Они готовы и к тому, чтобы поработать локтями, пробиваясь вперед, к наслаждениям жизни, и к тому, чтобы умилиться и растрогаться. В 20‑е годы Чаплин снимает свои самые сентиментальные фильмы: «Малыш» и «Парижанка», и самый смешной, самый беспощадный фильм «Золотая лихорадка», где показано, как люди, помешанные на золоте — на голоде, хотят съесть друг друга. Иногда говорят, 20‑е годы на Западе — это трезвость, это ирония, это бравада, это вызов запоздалому романтизму предшествующей эпохи. Однако в искусстве этих лет — в «Воццеке» Альбана Берга, в джазовых импровизациях Луи Армстронга — в его хриплом голосе и в его трубе, в «Фиесте» Хемингуэя и «Цыганском романсеро» Гарсиа Лорки, в поздних портретах Модильяни, написанных с 1917 по 1920 г., и ранних архитектурных фантазиях Корбюзье, в фильме Чаплина «Малыш», которым начинаются 20‑е годы, и фильме Рене Клера «Под крышами Парижа», которым они кончаются, не говоря уже о музыке Курта Вейля или, скажем, нововенской оперетте, — больше поэзии и лирики, чем во многих позднеромантических произведениях предшествующей эпохи. А там, где была только трезвость, только энергия, только стилизация, только сухой и насмешливый ум («неоклассицизм») или же, напротив, одна «регистрация шоков», там недоставало подлинных жизненных сил и исторической перспективы; создания этого искусства, одни раньше, другие позже, сошли со {244} сцены, не выдержав бремени собственной односторонности.

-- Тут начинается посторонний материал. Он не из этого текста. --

-- ==== Sys2Proof/Tests/Slice0.lean ====
section
/-! SUPPORT. Tests: words written out from the spec's encodings, ill-formed words that the checks refuse, one-step tests, and a
witness for the hypotheses of every statement. -/

namespace Sys2Proof.Tests
open Machine

/-! ## States for tests -/

/-- The team of width 32 in slot 0 of core 0 is about to issue the word w; everything else is as after reset. -/
def oneWord (w : Nat) : State := placeWord State.reset w

/-- The same, with the team changed. -/
def oneWordOf (f : Team → Team) (w : Nat) : State := (oneWord w).modTeam 0 f

/-- The same, with the team in handler mode. -/
def inHandler (w : Nat) : State := oneWordOf (fun t => { t with handler := true }) w

/-- The conditions of Issues, checked. -/
def issuesB (i : Instr) (s : State) (k : Nat) : Bool :=
  match s.selKey, (s.team k).map (claimWait i) with
  | some k', some t =>
    decide (k' = k) && canIssue t && !halted s k t && classAdmits (hdrClass (curHdr t)) i.op && (i.check3 && dyn3 t i) &&
      (i.check4 && dyn4 s t i) && (pcSnare s k t i).isNone && !((allCodes s k t i).any fun c => (pendingCodes s k).contains c) &&
      t.poison.isEmpty
  | _, _ => false

/-- The check says that the word issues. -/
theorem issues_of {i : Instr} {s : State} {k : Nat} (h : issuesB i s k = true) :
    ∃ t, (s.team k).map (claimWait i) = some t ∧ Issues i s k t := by
  unfold issuesB at h
  split at h
  · rename_i k' t h1 h2
    simp only [Bool.and_eq_true, Bool.not_eq_true', decide_eq_true_eq, Option.isNone_iff_eq_none, List.isEmpty_iff] at h
    obtain ⟨⟨⟨⟨⟨⟨⟨⟨a, b⟩, c⟩, d⟩, e⟩, f⟩, g⟩, x⟩, p⟩ := h
    refine ⟨t, h2, a ▸ h1, h2, b, c, d, ?_, ?_, g, x, ?_⟩
    · simpa using e
    · simpa using f
    · intro q hq; rw [p] at hq; cases hq
  · cases h

/-- Each of some words issues in its state. -/
def issueAll (st : Nat → State) (ws : List Nat) : Bool := ws.all fun w => issuesB (parse (BitVec.ofNat 64 w)) (st w) 0

theorem each_issues {st : Nat → State} {ws : List Nat} (h : issueAll st ws = true) :
    ∀ w ∈ ws, ∃ t, Issues (parse (BitVec.ofNat 64 w)) (st w) 0 t := fun w hw =>
  let ⟨t, _, h'⟩ := issues_of (List.all_eq_true.mp h w hw); ⟨t, h'⟩

set_option maxRecDepth 8000
set_option Elab.async false

/-! ## Hypotheses of the statements: words that issue -/

/-- Words of add, sub, neg, abs, min, max, clamp, mul, mulhi, mad, madw, sad. -/
theorem witness_IntegerArithmetic_words : (∀ w ∈ ([0x00380800007fc400, 0x00b80800007fd801, 0x01380806ffffd800, 0x017a0502ffffcc00, 0x01b80800817fe000, 0x01f80008817fcc00,
      0x0238010204018800, 0x027a0904817fc800, 0x02b80c04817fc400, 0x02f80c0481410c00, 0x0338080400020800, 0x03780c0003011c00] : List Nat), ∃ t, Issues (parse (BitVec.ofNat 64 w)) (oneWord w) 0 t) :=
  each_issues (by decide)
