-- ==== Sys2Proof/Machine/Fields.lean ====
section
/-!
DEFINITION. Every field of every register, by its name in the spec: which register it lies in (its place in the
block address map of 18_host.md), its lowest bit and its width, from the register tables that end the chapters of
spec/. A field of a register family takes the indices the spec writes as lower-case letters. The register words
themselves are named in namespace R.
-/

namespace Sys2Proof.Machine.F
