/-- The FTX block's registers. -/
def regsFTX : List RegFam := [
  .mk 0x50000 4 1 4 1 [⟨0, 1, .wc, 0⟩, ⟨1, 1, .rwl, 1⟩],
  .mk 0x50004 4 1 4 1 [⟨0, 4, .ro, 0⟩, ⟨4, 1, .w1c, 0⟩, ⟨5, 1, .w1c, 0⟩, ⟨6, 1, .w1c, 0⟩, ⟨8, 4, .w1c, 0⟩, ⟨12, 4, .ro, 0⟩],
  .mk 0x50010 4 4 4 1 [⟨0, 9, .rwt, 0x1d8⟩, ⟨9, 5, .rwt, 1⟩, ⟨14, 4, .rwt, 0⟩, ⟨18, 5, .rwf, 8⟩, ⟨23, 6, .rwf, 0x10⟩, ⟨29, 1, .rws, 0⟩, ⟨30, 1, .rwf, 0⟩],
  .mk 0x50020 4 4 4 1 [⟨0, 12, .rwf, 0⟩, ⟨12, 6, .rwf, 8⟩],
  .mk 0x50030 8 4 4 2 [⟨0, 32, .rwf, 0⟩],
  .mk 0x50050 4 1 4 1 [⟨0, 25, .rwt, 0⟩, ⟨25, 7, .rwt, 0⟩],
  .mk 0x50060 16 2 16 1 [⟨0, 25, .rwf, 0⟩],
  .mk 0x50064 16 2 16 1 [⟨0, 16, .rwf, 0⟩],
  .mk 0x50068 16 2 16 1 [⟨0, 16, .rwl, 0⟩],
  .mk 0x5006c 16 2 16 1 [⟨0, 16, .ro, 0⟩],
  .mk 0x50080 4 1 4 1 [⟨0, 1, .rwl, 1⟩, ⟨1, 1, .rwl, 1⟩, ⟨2, 1, .wc, 0⟩, ⟨8, 8, .rwl, 0x1e⟩],
  .mk 0x50090 4 4 4 1 [⟨0, 8, .ro, 0⟩, ⟨8, 8, .ro, 0⟩, ⟨16, 1, .ro, 1⟩],
  .mk 0x500a0 4 1 4 1 [⟨0, 1, .rwf, 0⟩, ⟨1, 1, .rwf, 0⟩, ⟨2, 1, .rwl, 1⟩, ⟨3, 1, .rwl, 1⟩, ⟨4, 1, .rwl, 0⟩, ⟨5, 9, .rwf, 0⟩],
  .mk 0x500b0 4 8 4 1 [⟨0, 32, .ro, 0⟩]] ++ [
  .mk 0x500d0 4 4 4 1 [⟨0, 32, .ro, 0⟩]]

/-- The NT block's registers. -/
def regsNT : List RegFam := [
  .mk 0x60000 4 1 4 1 [⟨0, 1, .wc, 0⟩],
  .mk 0x60004 4 1 4 1 [⟨0, 1, .ro, 0⟩, ⟨1, 1, .w1c, 0⟩, ⟨2, 1, .w1c, 0⟩],
  .mk 0x60008 4 1 4 1 [⟨0, 4, .rwt, 4⟩, ⟨4, 4, .rwt, 4⟩, ⟨8, 4, .rwt, 2⟩],
  .mk 0x6000c 4 1 4 1 [⟨0, 8, .rwt, 0xc0⟩, ⟨8, 8, .rwt, 0x20⟩, ⟨16, 8, .rwt, 4⟩],
  .mk 0x60010 4 1 4 1 [⟨0, 13, .rwt, 0x100⟩, ⟨16, 16, .rwt, 0x28⟩],
  .mk 0x60014 4 1 4 1 [⟨0, 18, .ro, 0⟩],
  .mk 0x60018 4 1 4 1 [⟨0, 32, .ro, 0⟩],
  .mk 0x6001c 4 1 4 1 [⟨0, 15, .ro, 0⟩],
  .mk 0x60020 16 2 16 1 [⟨0, 25, .rwf, 0⟩],
  .mk 0x60024 16 2 16 1 [⟨0, 16, .rwf, 0⟩],
  .mk 0x60028 16 2 16 1 [⟨0, 16, .rwl, 0⟩],
  .mk 0x6002c 16 2 16 1 [⟨0, 16, .ro, 0⟩],
  .mk 0x60040 4 6 4 1 [⟨0, 32, .ro, 0⟩]]

/-- The SEC block's registers. -/
def regsSEC : List RegFam := [
  .mk 0x70000 4 1 4 1 [⟨0, 1, .wc, 0⟩, ⟨1, 1, .rwl, 0⟩],
  .mk 0x70004 4 1 4 1 [⟨0, 1, .ro, 0⟩, ⟨1, 1, .w1c, 0⟩, ⟨2, 1, .w1c, 0⟩, ⟨3, 1, .w1c, 0⟩, ⟨4, 1, .w1c, 0⟩, ⟨5, 1, .ro, 0⟩],
  .mk 0x70008 4 1 4 1 [⟨0, 32, .rwf, 0⟩],
  .mk 0x7000c 4 1 4 1 [⟨0, 32, .rwf, 0⟩],
  .mk 0x70010 4 1 4 1 [⟨0, 3, .rwt, 5⟩, ⟨4, 3, .rwt, 7⟩, ⟨8, 8, .rwl, 0x10⟩],
  .mk 0x70014 4 1 4 1 [⟨0, 8, .ro, 0⟩, ⟨8, 1, .ro, 0⟩],
  .mk 0x70018 4 1 4 1 [⟨0, 32, .ro, 0⟩],
  .mk 0x7001c 4 1 4 1 [⟨0, 32, .ro, 0⟩],
  .mk 0x70020 4 1 4 1 [⟨0, 16, .ro, 0⟩, ⟨16, 16, .ro, 0⟩],
  .mk 0x70030 16 2 16 1 [⟨0, 25, .rwf, 0⟩],
  .mk 0x70034 16 2 16 1 [⟨0, 16, .rwf, 0⟩],
  .mk 0x70038 16 2 16 1 [⟨0, 16, .rwl, 0⟩],
  .mk 0x7003c 16 2 16 1 [⟨0, 16, .ro, 0⟩],
  .mk 0x70060 4 11 4 1 [⟨0, 32, .ro, 0⟩]]

/-- The BBL block's registers. -/
def regsBBL : List RegFam := [
  .mk 0x80000 4 1 4 1 [⟨0, 1, .wc, 0⟩],
  .mk 0x80004 4 1 4 1 [⟨0, 1, .w1c, 0⟩, ⟨1, 1, .w1c, 0⟩],
  .mk 0x80100 256 2 256 1 [⟨0, 2, .rwf, 0⟩, ⟨2, 1, .rwf, 0⟩, ⟨4, 12, .rwf, 0⟩],
  .mk 0x80104 256 2 256 1 [⟨0, 16, .rwf, 0x7d0⟩, ⟨16, 16, .rwf, 0x4b0⟩],
  .mk 0x80108 256 2 256 1 [⟨0, 11, .rwf, 0x80⟩, ⟨11, 11, .rwf, 0x640⟩, ⟨22, 8, .rwf, 0x20⟩],
  .mk 0x8010c 256 2 256 1 [⟨0, 8, .rwt, 0xd8⟩, ⟨8, 5, .rwf, 8⟩, ⟨13, 6, .rwf, 0x10⟩, ⟨19, 6, .rwf, 8⟩],
  .mk 0x80110 256 2 256 1 [⟨0, 32, .rwt, 0⟩],
  .mk 0x80114 256 2 256 1 [⟨0, 8, .rwf, 0x10⟩, ⟨8, 4, .rwf, 4⟩, ⟨12, 4, .rwf, 2⟩, ⟨16, 8, .rwt, 0x80⟩, ⟨24, 8, .rwt, 0x20⟩],
  .mk 0x80118 256 2 256 1 [⟨0, 32, .rwl, 0⟩],
  .mk 0x8011c 256 2 256 1 [⟨0, 16, .rwl, 0x51⟩],
  .mk 0x80120 256 2 256 1 [⟨0, 32, .rwf, 0⟩],
  .mk 0x80124 256 2 256 1 [⟨0, 32, .rwf, 0⟩],
  .mk 0x80128 256 2 256 1 [⟨0, 25, .rwt, 0⟩],
  .mk 0x8012c 256 2 256 1 [⟨0, 1, .wc, 0⟩]] ++ [
  .mk 0x80130 256 2 256 1 [⟨0, 25, .rwf, 0⟩],
  .mk 0x80134 256 2 256 1 [⟨0, 16, .rwf, 0⟩],
  .mk 0x80138 256 2 256 1 [⟨0, 16, .rwl, 0⟩],
  .mk 0x8013c 256 2 256 1 [⟨0, 16, .ro, 0⟩],
  .mk 0x80140 256 2 256 1 [⟨0, 3, .ro, 0⟩, ⟨4, 4, .ro, 0⟩, ⟨8, 5, .ro, 0⟩, ⟨13, 2, .ro, 0⟩, ⟨15, 1, .ro, 0⟩],
  .mk 0x80144 256 2 256 1 [⟨0, 24, .ro, 0⟩],
  .mk 0x80148 256 2 256 1 [⟨0, 24, .ro, 0⟩],
  .mk 0x8014c 256 2 256 1 [⟨0, 32, .ro, 0⟩],
  .mk 0x80150 256 2 256 1 [⟨0, 32, .ro, 0⟩],
  .mk 0x80154 256 2 256 1 [⟨0, 1, .rwf, 0⟩, ⟨1, 1, .rwf, 0⟩, ⟨2, 1, .rwf, 0⟩, ⟨3, 1, .rwl, 1⟩, ⟨4, 1, .rwl, 1⟩, ⟨5, 1, .rwl, 0⟩, ⟨6, 9, .rwf, 0⟩],
  .mk 0x80158 256 2 256 1 [⟨0, 12, .rwf, 0⟩, ⟨12, 10, .rwf, 0⟩],
  .mk 0x8015c 256 2 256 1 [⟨0, 4, .rwl, 0xf⟩, ⟨8, 8, .rwl, 0xa⟩],
  .mk 0x80160 256 2 4 8 [⟨0, 32, .ro, 0⟩],
  .mk 0x80180 256 2 4 32 [⟨0, 22, .rwf, 0⟩, ⟨22, 2, .rwf, 0⟩]]

/-- The SER block's registers. -/
def regsSER : List RegFam := [
  .mk 0x90000 4 1 4 1 [⟨0, 1, .rwl, 1⟩, ⟨1, 1, .wc, 0⟩],
  .mk 0x90004 4 1 4 1 [⟨0, 1, .ro, 0⟩, ⟨1, 1, .w1c, 0⟩, ⟨2, 1, .w1c, 0⟩, ⟨3, 1, .w1c, 0⟩],
  .mk 0x90008 4 1 4 1 [⟨0, 12, .rwl, 0x3c⟩],
  .mk 0x9000c 4 1 4 1 [⟨0, 21, .ro, 0⟩],
  .mk 0x90010 4 1 4 1 [⟨0, 32, .ro, 0⟩],
  .mk 0x90014 4 1 4 1 [⟨0, 4, .rwl, 4⟩, ⟨4, 1, .rwl, 1⟩],
  .mk 0x90018 4 1 4 1 [⟨0, 11, .rwl, 0⟩, ⟨11, 4, .rwl, 0⟩, ⟨15, 1, .wc, 0⟩],
  .mk 0x90020 4 1 4 1 [⟨0, 21, .ro, 0⟩, ⟨21, 2, .ro, 0⟩],
  .mk 0x90024 4 1 4 1 [⟨0, 21, .ro, 0⟩, ⟨21, 2, .ro, 0⟩, ⟨23, 4, .ro, 0⟩],
  .mk 0x90030 4 1 4 1 [⟨0, 9, .rwl, 0⟩],
  .mk 0x90034 4 1 4 1 [⟨0, 8, .rwl, 0x40⟩],
  .mk 0x90040 4 6 4 1 [⟨0, 32, .ro, 0⟩],
  .mk 0x90100 32 16 4 8 [⟨0, 11, .ro, 0⟩, ⟨31, 1, .ro, 0⟩]]

/-- The DRV block's registers. -/
def regsDRV : List RegFam := [
  .mk 0xa0000 4 1 4 1 [⟨0, 1, .w1c, 0⟩, ⟨1, 1, .w1c, 0⟩, ⟨2, 1, .w1c, 0⟩],
  .mk 0xa0100 64 12 64 1 [⟨0, 1, .wc, 0⟩, ⟨1, 1, .wc, 0⟩, ⟨2, 1, .wc, 0⟩, ⟨3, 1, .rwl, 0⟩],
  .mk 0xa0104 64 12 64 1 [⟨0, 3, .ro, 0⟩, ⟨3, 1, .ro, 1⟩, ⟨4, 1, .ro, 0⟩, ⟨5, 1, .ro, 0⟩, ⟨6, 1, .ro, 0⟩, ⟨7, 1, .w1c, 0⟩, ⟨8, 1, .w1c, 0⟩, ⟨9, 1, .w1c, 0⟩],
  .mk 0xa0108 64 12 64 1 [⟨0, 13, .ro, 0⟩],
  .mk 0xa010c 64 12 64 1 [⟨0, 13, .rwl, 0⟩],
  .mk 0xa0110 64 12 8 2 [⟨0, 16, .ro, 0⟩, ⟨31, 1, .ro, 0⟩],
  .mk 0xa0114 64 12 8 2 [⟨0, 32, .ro, 0⟩],
  .mk 0xa0120 64 12 64 1 [⟨0, 1, .wc, 0⟩, ⟨1, 1, .wc, 0⟩],
  .mk 0xa0124 64 12 64 1 [⟨0, 8, .ro, 0⟩, ⟨8, 13, .ro, 0⟩, ⟨31, 1, .ro, 0⟩],
  .mk 0xa0128 64 12 64 1 [⟨0, 15, .rwl, 0⟩, ⟨16, 1, .rwl, 0⟩],
  .mk 0xa012c 64 12 64 1 [⟨0, 32, .rwl, 0⟩],
  .mk 0xa0130 64 12 64 1 [⟨0, 13, .rwl, 0⟩, ⟨13, 1, .rwl, 0⟩],
  .mk 0xa0134 64 12 64 1 [⟨0, 32, .ro, 0⟩],
  .mk 0xa0138 64 12 64 1 [⟨0, 32, .ro, 0⟩]] ++ [
  .mk 0xa013c 64 12 64 1 [⟨0, 32, .ro, 0⟩]]

/-- The CIPH block's registers. -/
def regsCIPH : List RegFam := [
  .mk 0xb0000 4 1 4 1 [⟨0, 1, .wc, 0⟩],
  .mk 0xb0004 4 1 4 1 [⟨0, 1, .w1c, 0⟩, ⟨1, 1, .w1c, 0⟩, ⟨2, 1, .w1c, 0⟩, ⟨3, 1, .w1c, 0⟩],
  .mk 0xb0008 4 1 4 1 [⟨0, 8, .rwl, 0x14⟩],
  .mk 0xb000c 4 1 4 1 [⟨0, 32, .rwl, 0x40000000⟩],
  .mk 0xb0010 4 1 4 1 [⟨0, 32, .rwl, 0x40000000⟩],
  .mk 0xb0020 4 4 4 1 [⟨0, 4, .ro, 0xf⟩, ⟨4, 1, .wc, 0⟩, ⟨5, 1, .wc, 0⟩],
  .mk 0xb0030 4 4 4 1 [⟨0, 1, .ro, 0⟩, ⟨1, 1, .ro, 0⟩, ⟨2, 1, .ro, 0⟩, ⟨3, 1, .ro, 0⟩, ⟨4, 1, .ro, 0⟩, ⟨8, 10, .ro, 0⟩],
  .mk 0xb0040 16 4 16 1 [⟨0, 25, .rwf, 0⟩],
  .mk 0xb0044 16 4 16 1 [⟨0, 16, .rwf, 0⟩],
  .mk 0xb0048 16 4 16 1 [⟨0, 16, .rwl, 0⟩],
  .mk 0xb004c 16 4 16 1 [⟨0, 16, .ro, 0⟩],
  .mk 0xb0080 4 8 4 1 [⟨0, 32, .ro, 0⟩],
  .mk 0xb0400 16 64 16 1 [⟨0, 1, .ro, 0⟩, ⟨1, 1, .ro, 0⟩, ⟨8, 8, .ro, 0⟩, ⟨16, 7, .ro, 0⟩],
  .mk 0xb0404 16 64 16 1 [⟨0, 32, .ro, 0⟩]] ++ [
  .mk 0xb0408 16 64 16 1 [⟨0, 32, .ro, 0⟩],
  .mk 0xb040c 16 64 16 1 [⟨0, 32, .ro, 0⟩]]

/-- The SHP block's registers. -/
def regsSHP : List RegFam := [
  .mk 0xc0000 4 1 4 1 [⟨0, 1, .wc, 0⟩],
  .mk 0xc0004 4 1 4 1 [⟨0, 1, .ro, 0⟩, ⟨1, 1, .w1c, 0⟩, ⟨2, 1, .w1c, 0⟩],
  .mk 0xc0008 4 1 4 1 [⟨0, 16, .rws, 0⟩, ⟨16, 16, .rws, 0x800⟩],
  .mk 0xc0010 16 2 16 1 [⟨0, 25, .rwf, 0⟩],
  .mk 0xc0014 16 2 16 1 [⟨0, 16, .rwf, 0⟩],
  .mk 0xc0018 16 2 16 1 [⟨0, 16, .rwl, 0⟩],
  .mk 0xc001c 16 2 16 1 [⟨0, 16, .ro, 0⟩],
  .mk 0xc0040 16 16 16 1 [⟨0, 24, .rws, 0⟩, ⟨24, 1, .rws, 0⟩, ⟨25, 1, .rws, 1⟩],
  .mk 0xc0044 16 16 16 1 [⟨0, 24, .rws, 0x800⟩],
  .mk 0xc0048 16 8 16 1 [⟨0, 16, .rws, 0⟩, ⟨16, 16, .rws, 0xffff⟩],
  .mk 0xc00c8 16 8 16 1 [⟨0, 1, .rws, 1⟩],
  .mk 0xc004c 16 8 16 1 [⟨0, 12, .rws, 0x40⟩],
  .mk 0xc0140 4 8 4 1 [⟨0, 32, .ro, 0⟩],
  .mk 0xc0180 4 16 4 1 [⟨0, 24, .ro, 0⟩]]

/-- The DMA block's registers. -/
def regsDMA : List RegFam := [
  .mk 0xd0000 4 1 4 1 [⟨0, 1, .wc, 0⟩],
  .mk 0xd0004 4 1 4 1 [⟨0, 1, .w1c, 0⟩, ⟨1, 1, .w1c, 0⟩, ⟨2, 1, .w1c, 0⟩, ⟨3, 1, .w1c, 0⟩, ⟨4, 1, .ro, 1⟩],
  .mk 0xd0008 4 1 4 1 [⟨0, 3, .ro, 0⟩],
  .mk 0xd000c 4 1 4 1 [⟨0, 32, .ro, 0⟩],
  .mk 0xd0010 4 1 4 1 [⟨0, 32, .ro, 0⟩],
  .mk 0xd0100 64 16 64 1 [⟨0, 2, .rwl, 0⟩, ⟨2, 7, .rwl, 8⟩, ⟨16, 8, .ro, 0xff⟩],
  .mk 0xd0104 64 16 64 1 [⟨0, 25, .rwl, 0⟩],
  .mk 0xd0108 64 16 64 1 [⟨0, 1, .wc, 0⟩, ⟨1, 1, .wc, 0⟩, ⟨2, 1, .wc, 0⟩],
  .mk 0xd010c 64 16 64 1 [⟨0, 2, .ro, 0⟩, ⟨8, 8, .ro, 0⟩, ⟨16, 7, .ro, 0⟩],
  .mk 0xd0110 64 16 64 1 [⟨0, 25, .ro, 0⟩],
  .mk 0xd0114 64 16 64 1 [⟨0, 16, .ro, 0⟩, ⟨16, 16, .ro, 0⟩]]

/-- The CAR block's registers. -/
def regsCAR : List RegFam := [
  .mk 0xe0000 4 1 4 1 [⟨0, 1, .wc, 0⟩],
  .mk 0xe0004 4 1 4 1 [⟨0, 2, .ro, 0⟩, ⟨2, 1, .ro, 0⟩, ⟨3, 1, .ro, 0⟩, ⟨4, 1, .ro, 0⟩, ⟨5, 1, .ro, 0⟩, ⟨6, 1, .ro, 0⟩, ⟨7, 1, .w1c, 0⟩, ⟨8, 1, .w1c, 0⟩, ⟨9, 1, .w1c, 0⟩, ⟨10, 1, .w1c, 0⟩, ⟨11, 1, .w1c, 0⟩, ⟨12, 1, .w1c, 0⟩, ⟨13, 2, .ro, 0⟩, ⟨15, 1, .ro, 0⟩, ⟨16, 6, .ro, 0⟩, ⟨22, 7, .ro, 0⟩],
  .mk 0xe0008 4 1 4 1 [⟨0, 1, .wc, 0⟩, ⟨1, 1, .wc, 0⟩, ⟨2, 1, .wc, 0⟩, ⟨3, 1, .wc, 0⟩, ⟨4, 1, .wc, 0⟩],
  .mk 0xe000c 4 1 4 1 [⟨0, 8, .rwl, 0x32⟩],
  .mk 0xe0010 4 2 4 1 [⟨0, 16, .ro, 0⟩, ⟨16, 8, .ro, 0⟩, ⟨24, 1, .ro, 0⟩],
  .mk 0xe0018 4 1 4 1 [⟨0, 24, .ro, 0⟩, ⟨24, 6, .ro, 0⟩, ⟨30, 1, .ro, 0⟩],
  .mk 0xe0020 4 1 4 1 [⟨0, 32, .rwl, 0⟩],
  .mk 0xe0024 4 1 4 1 [⟨0, 32, .rwl, 0⟩],
  .mk 0xe0030 4 1 4 1 [⟨0, 24, .ro, 0⟩, ⟨24, 1, .ro, 0⟩],
  .mk 0xe0040 8 6 4 2 [⟨0, 32, .ro, 0⟩],
  .mk 0xe0080 8 2 4 2 [⟨0, 32, .rwl, 0⟩],
  .mk 0xe00a0 4 8 4 1 [⟨0, 32, .ro, 0⟩],
  .mk 0xe0100 4 32 4 1 [⟨0, 12, .rwl, 0⟩]]

/-- The TAN block's registers. -/
def regsTAN : List RegFam := [
  .mk 0xf0000 4 1 4 1 [⟨0, 1, .wc, 0⟩],
  .mk 0xf0004 4 1 4 1 [⟨0, 2, .ro, 3⟩, ⟨2, 2, .ro, 0⟩, ⟨4, 1, .ro, 0⟩, ⟨5, 1, .ro, 0⟩, ⟨6, 1, .ro, 0⟩, ⟨7, 1, .ro, 0⟩, ⟨8, 1, .w1c, 0⟩, ⟨9, 1, .w1c, 0⟩, ⟨10, 1, .w1c, 0⟩, ⟨11, 1, .w1c, 0⟩, ⟨12, 1, .w1c, 0⟩, ⟨13, 1, .w1c, 0⟩],
  .mk 0xf0008 4 1 4 1 [⟨0, 12, .rwt, 0x320⟩, ⟨12, 1, .ro, 0⟩, ⟨16, 3, .rwl, 2⟩, ⟨24, 8, .rwl, 0x10⟩],
  .mk 0xf000c 4 1 4 1 [⟨0, 8, .rwf, 0x1b⟩],
  .mk 0xf0010 4 1 4 1 [⟨0, 1, .wc, 0⟩, ⟨1, 1, .wc, 0⟩, ⟨2, 1, .wc, 0⟩, ⟨3, 1, .wc, 0⟩],
  .mk 0xf0014 4 1 4 1 [⟨0, 21, .rwl, 0⟩, ⟨31, 1, .ro, 0⟩],
  .mk 0xf0018 4 1 4 1 [⟨0, 32, .ro, 0⟩],
  .mk 0xf001c 4 1 4 1 [⟨0, 32, .ro, 0⟩],
  .mk 0xf0020 4 1 4 1 [⟨0, 16, .ro, 0⟩],
  .mk 0xf0024 4 1 4 1 [⟨0, 32, .ro, 0⟩],
  .mk 0xf0028 4 1 4 1 [⟨0, 21, .ro, 0⟩],
  .mk 0xf0030 4 2 4 1 [⟨0, 4, .ro, 0⟩, ⟨4, 1, .ro, 0⟩],
  .mk 0xf0038 4 1 4 1 [⟨0, 16, .ro, 0⟩, ⟨16, 16, .ro, 0⟩],
  .mk 0xf003c 4 1 4 1 [⟨0, 32, .ro, 0⟩]] ++ [
  .mk 0xf0040 4 8 4 1 [⟨0, 32, .ro, 0⟩]]

/-- The HST block's registers. -/
def regsHST : List RegFam := [
  .mk 0x100000 4 1 4 1 [⟨0, 1, .wc, 0⟩, ⟨1, 1, .rwl, 0⟩],
  .mk 0x100004 4 1 4 1 [⟨0, 1, .w1c, 0⟩, ⟨1, 1, .w1c, 0⟩, ⟨2, 1, .w1c, 0⟩, ⟨3, 1, .w1c, 0⟩, ⟨4, 1, .w1c, 0⟩],
  .mk 0x100008 4 1 4 1 [⟨0, 2, .ro, 0⟩, ⟨2, 3, .ro, 0⟩, ⟨5, 1, .ro, 0⟩, ⟨6, 1, .ro, 0⟩],
  .mk 0x10000c 4 1 4 1 [⟨0, 16, .ro, 0⟩, ⟨16, 16, .ro, 0x812⟩],
  .mk 0x100010 4 1 4 1 [⟨0, 25, .rwf, 0⟩],
  .mk 0x100014 4 1 4 1 [⟨0, 14, .rwl, 0⟩],
  .mk 0x100020 4 2 4 1 [⟨0, 32, .w1c, 0⟩],
  .mk 0x100028 4 2 4 1 [⟨0, 32, .rwl, 0⟩],
  .mk 0x100030 4 2 4 1 [⟨0, 32, .w1c, 0⟩],
  .mk 0x100100 16 16 16 1 [⟨0, 25, .rwf, 0⟩],
  .mk 0x100104 16 16 16 1 [⟨0, 16, .rwf, 0⟩, ⟨16, 1, .rwf, 0⟩, ⟨17, 4, .rwf, 0⟩],
  .mk 0x100108 16 16 16 1 [⟨0, 16, .rwl, 0⟩],
  .mk 0x10010c 16 16 16 1 [⟨0, 16, .ro, 0⟩],
  .mk 0x100200 4 16 4 1 [⟨0, 16, .wc, 0⟩]] ++ [
  .mk 0x100300 4 6 4 1 [⟨0, 32, .ro, 0⟩]]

Романтические настроения 20‑х годов в «Трехгрошовой опере» отразились так же достоверно, как и вызывающая трезвость этой эпохи, которую одни называли новым революционным временем, а другие — временем заката западного мира.

Освальд Шпенглер в книге, ставшей в 20‑е годы не менее популярной, чем джаз или теория относительности, нарисовал мрачную картину заката западного мира. Последний старческий возраст каждой культуры, представляющий собою переход к небытию, к окоченелости и умиранию, Шпенглер, как известно, называет цивилизацией.

А за два года до того, как была создана «Трехгрошовая опера», и за год до того, как началась работа над «Махагони», Бертольт Брехт написал: «Я не разделяю взглядов тех людей, которые жалуются, что приостановить быстрый закат Запада почти невозможно»[116]. В определенном смысле «Трехгрошовая опера» и все другие театральные произведения Брехта — Вейля представляют собою не что иное, как полемическую реплику, направленную против панических пророчеств автора «Заката западного мира».

Главный признак цивилизации и, соответственно, главный объект неприязни Шпенглера — мировые города с их космополитическим духом и презренными жителями — жалкой бесформенной массой; оторванная от почвы, лишенная корней, масса соединяет в себе холодную рассудочность с первобытными инстинктами, она занята лишь спортивными состязаниями и борьбой за повышение заработной платы. (В 20‑е годы Берлин впервые становится мировым городом, средоточием духовной жизни нации.) О больших городах Шпенглер пишет с отвращением: «Вместо мира — город, отдельный пункт, в котором сосредоточивается вся жизнь обширных областей, тогда как все остальное засыхает; вместо богатого формами, сросшегося с землею народа — новый кочевник, паразит, обитатель больших городов, подлинный человек фактов, лишенный традиций, выступающий бесформенной текучей массой, неверующий, {245} с развитым умом, беспокойный, с глубокой антипатией к крестьянству…»[117].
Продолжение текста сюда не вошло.